(THE RECORDS Opens)

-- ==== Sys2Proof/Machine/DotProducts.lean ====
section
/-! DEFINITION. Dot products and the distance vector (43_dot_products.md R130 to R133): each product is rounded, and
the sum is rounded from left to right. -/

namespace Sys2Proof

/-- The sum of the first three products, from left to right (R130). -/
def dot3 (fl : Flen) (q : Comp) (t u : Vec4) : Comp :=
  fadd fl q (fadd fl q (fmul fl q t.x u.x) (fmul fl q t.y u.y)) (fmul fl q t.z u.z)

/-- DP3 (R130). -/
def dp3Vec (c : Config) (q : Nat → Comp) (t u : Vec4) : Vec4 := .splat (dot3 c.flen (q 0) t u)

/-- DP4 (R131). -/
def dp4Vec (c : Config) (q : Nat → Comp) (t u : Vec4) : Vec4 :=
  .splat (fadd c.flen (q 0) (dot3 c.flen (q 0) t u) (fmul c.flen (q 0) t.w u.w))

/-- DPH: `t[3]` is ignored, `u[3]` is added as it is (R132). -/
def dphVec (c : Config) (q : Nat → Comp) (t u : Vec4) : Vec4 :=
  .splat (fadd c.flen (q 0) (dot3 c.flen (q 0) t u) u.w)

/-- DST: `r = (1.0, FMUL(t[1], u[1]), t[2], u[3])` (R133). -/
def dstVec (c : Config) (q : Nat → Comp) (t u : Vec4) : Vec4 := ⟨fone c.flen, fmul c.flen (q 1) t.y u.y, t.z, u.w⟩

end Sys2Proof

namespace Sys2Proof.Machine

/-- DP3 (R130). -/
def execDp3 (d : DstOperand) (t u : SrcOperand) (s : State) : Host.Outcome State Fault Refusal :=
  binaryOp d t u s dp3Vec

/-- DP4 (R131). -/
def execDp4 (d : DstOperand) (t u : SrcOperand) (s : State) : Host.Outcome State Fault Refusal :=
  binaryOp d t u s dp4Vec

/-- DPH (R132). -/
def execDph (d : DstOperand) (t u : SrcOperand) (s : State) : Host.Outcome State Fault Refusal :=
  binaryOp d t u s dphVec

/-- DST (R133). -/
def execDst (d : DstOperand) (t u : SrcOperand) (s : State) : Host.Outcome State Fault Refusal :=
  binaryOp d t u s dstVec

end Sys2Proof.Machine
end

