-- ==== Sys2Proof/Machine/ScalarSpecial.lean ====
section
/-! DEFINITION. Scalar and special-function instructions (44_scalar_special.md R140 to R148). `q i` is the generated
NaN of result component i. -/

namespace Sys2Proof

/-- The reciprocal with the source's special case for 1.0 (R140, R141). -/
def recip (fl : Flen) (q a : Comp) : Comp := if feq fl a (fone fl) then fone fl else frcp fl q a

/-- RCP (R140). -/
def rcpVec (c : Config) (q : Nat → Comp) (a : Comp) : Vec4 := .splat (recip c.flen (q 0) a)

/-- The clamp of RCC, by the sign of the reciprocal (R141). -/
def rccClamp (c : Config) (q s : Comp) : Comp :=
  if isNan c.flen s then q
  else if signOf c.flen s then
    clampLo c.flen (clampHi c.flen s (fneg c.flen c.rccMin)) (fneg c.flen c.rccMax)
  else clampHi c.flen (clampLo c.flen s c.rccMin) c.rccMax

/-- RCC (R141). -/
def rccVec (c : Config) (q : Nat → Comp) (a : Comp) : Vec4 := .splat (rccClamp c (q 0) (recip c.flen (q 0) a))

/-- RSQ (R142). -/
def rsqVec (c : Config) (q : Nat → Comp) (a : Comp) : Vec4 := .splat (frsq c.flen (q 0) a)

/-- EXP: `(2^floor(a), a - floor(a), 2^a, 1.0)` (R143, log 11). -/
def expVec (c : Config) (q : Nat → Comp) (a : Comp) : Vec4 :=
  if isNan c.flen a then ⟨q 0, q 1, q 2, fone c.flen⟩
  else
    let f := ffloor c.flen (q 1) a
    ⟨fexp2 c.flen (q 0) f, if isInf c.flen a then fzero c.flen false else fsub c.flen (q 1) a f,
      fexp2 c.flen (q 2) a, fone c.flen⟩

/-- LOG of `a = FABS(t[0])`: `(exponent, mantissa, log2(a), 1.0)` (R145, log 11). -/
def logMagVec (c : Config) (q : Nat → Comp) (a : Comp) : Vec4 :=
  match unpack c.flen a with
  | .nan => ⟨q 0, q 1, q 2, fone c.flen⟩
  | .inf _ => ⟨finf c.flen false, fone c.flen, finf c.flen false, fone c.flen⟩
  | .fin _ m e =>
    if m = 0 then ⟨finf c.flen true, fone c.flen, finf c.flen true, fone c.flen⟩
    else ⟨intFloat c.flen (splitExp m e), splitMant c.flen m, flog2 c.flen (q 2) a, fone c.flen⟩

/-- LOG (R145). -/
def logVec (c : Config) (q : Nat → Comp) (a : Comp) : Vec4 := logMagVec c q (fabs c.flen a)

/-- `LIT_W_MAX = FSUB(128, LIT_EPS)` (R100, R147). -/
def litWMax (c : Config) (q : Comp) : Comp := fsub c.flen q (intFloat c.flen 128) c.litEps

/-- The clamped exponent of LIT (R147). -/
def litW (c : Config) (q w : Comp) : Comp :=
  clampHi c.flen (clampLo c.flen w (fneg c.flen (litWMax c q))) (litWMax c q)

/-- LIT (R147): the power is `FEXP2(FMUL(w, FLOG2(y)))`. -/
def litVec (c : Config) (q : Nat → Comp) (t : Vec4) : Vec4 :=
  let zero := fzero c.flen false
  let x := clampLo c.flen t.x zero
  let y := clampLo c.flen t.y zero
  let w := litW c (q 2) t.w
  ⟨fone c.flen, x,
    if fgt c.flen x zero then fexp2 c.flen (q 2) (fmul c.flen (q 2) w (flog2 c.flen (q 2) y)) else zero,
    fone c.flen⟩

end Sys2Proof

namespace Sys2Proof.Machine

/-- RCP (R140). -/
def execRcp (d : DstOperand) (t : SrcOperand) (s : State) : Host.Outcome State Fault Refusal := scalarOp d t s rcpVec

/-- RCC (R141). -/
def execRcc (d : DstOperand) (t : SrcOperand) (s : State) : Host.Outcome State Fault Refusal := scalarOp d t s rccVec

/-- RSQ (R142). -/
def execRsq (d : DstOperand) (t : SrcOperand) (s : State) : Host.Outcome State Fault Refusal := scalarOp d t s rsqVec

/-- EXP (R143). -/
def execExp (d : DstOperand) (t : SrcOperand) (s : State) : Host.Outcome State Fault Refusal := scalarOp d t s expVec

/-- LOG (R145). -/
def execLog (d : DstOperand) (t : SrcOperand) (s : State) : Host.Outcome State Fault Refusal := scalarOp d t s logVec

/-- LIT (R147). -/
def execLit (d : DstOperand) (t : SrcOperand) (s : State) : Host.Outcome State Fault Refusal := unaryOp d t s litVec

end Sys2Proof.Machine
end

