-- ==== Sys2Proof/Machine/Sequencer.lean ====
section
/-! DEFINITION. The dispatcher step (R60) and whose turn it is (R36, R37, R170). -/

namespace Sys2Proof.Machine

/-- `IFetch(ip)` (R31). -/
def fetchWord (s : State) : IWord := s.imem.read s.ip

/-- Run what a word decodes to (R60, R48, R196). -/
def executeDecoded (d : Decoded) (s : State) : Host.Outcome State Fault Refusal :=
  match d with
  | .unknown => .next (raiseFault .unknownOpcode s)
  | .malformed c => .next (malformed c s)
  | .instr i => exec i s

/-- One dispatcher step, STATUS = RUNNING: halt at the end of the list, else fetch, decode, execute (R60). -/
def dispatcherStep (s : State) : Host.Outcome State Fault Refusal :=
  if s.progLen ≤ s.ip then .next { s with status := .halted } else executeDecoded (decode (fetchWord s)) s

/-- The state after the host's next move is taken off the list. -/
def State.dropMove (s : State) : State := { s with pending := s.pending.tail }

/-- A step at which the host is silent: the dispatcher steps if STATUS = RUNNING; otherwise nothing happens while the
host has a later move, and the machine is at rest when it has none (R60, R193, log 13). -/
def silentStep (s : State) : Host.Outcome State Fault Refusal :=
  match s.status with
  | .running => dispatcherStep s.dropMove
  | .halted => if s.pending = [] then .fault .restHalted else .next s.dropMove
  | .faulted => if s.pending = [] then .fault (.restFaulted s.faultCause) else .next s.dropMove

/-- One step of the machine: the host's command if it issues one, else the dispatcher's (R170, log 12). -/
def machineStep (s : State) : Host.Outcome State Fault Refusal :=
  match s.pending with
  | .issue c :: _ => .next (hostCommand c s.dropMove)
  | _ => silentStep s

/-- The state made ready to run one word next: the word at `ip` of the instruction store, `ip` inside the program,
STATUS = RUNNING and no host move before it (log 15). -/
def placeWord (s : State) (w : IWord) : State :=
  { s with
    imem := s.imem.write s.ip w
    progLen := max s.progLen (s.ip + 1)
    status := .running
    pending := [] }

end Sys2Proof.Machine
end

(THE RECORDS Closes)

**TASK STATEMENT:** Output the line bearing "then .fault .restHalted else .next s.dropMove" along with all the lines after it through the end of the entries, exactly, and no other lines.

**OUTPUT OF THE EXERCISE:**
  | .halted => if s.pending = [] then .fault .restHalted else .next s.dropMove
  | .faulted => if s.pending = [] then .fault (.restFaulted s.faultCause) else .next s.dropMove

/-- One step of the machine: the host's command if it issues one, else the dispatcher's (R170, log 12). -/
def machineStep (s : State) : Host.Outcome State Fault Refusal :=
  match s.pending with
  | .issue c :: _ => .next (hostCommand c s.dropMove)
  | _ => silentStep s

/-- The state made ready to run one word next: the word at `ip` of the instruction store, `ip` inside the program,
STATUS = RUNNING and no host move before it (log 15). -/
def placeWord (s : State) (w : IWord) : State :=
  { s with
    imem := s.imem.write s.ip w
    progLen := max s.progLen (s.ip + 1)
    status := .running
    pending := [] }

end Sys2Proof.Machine
end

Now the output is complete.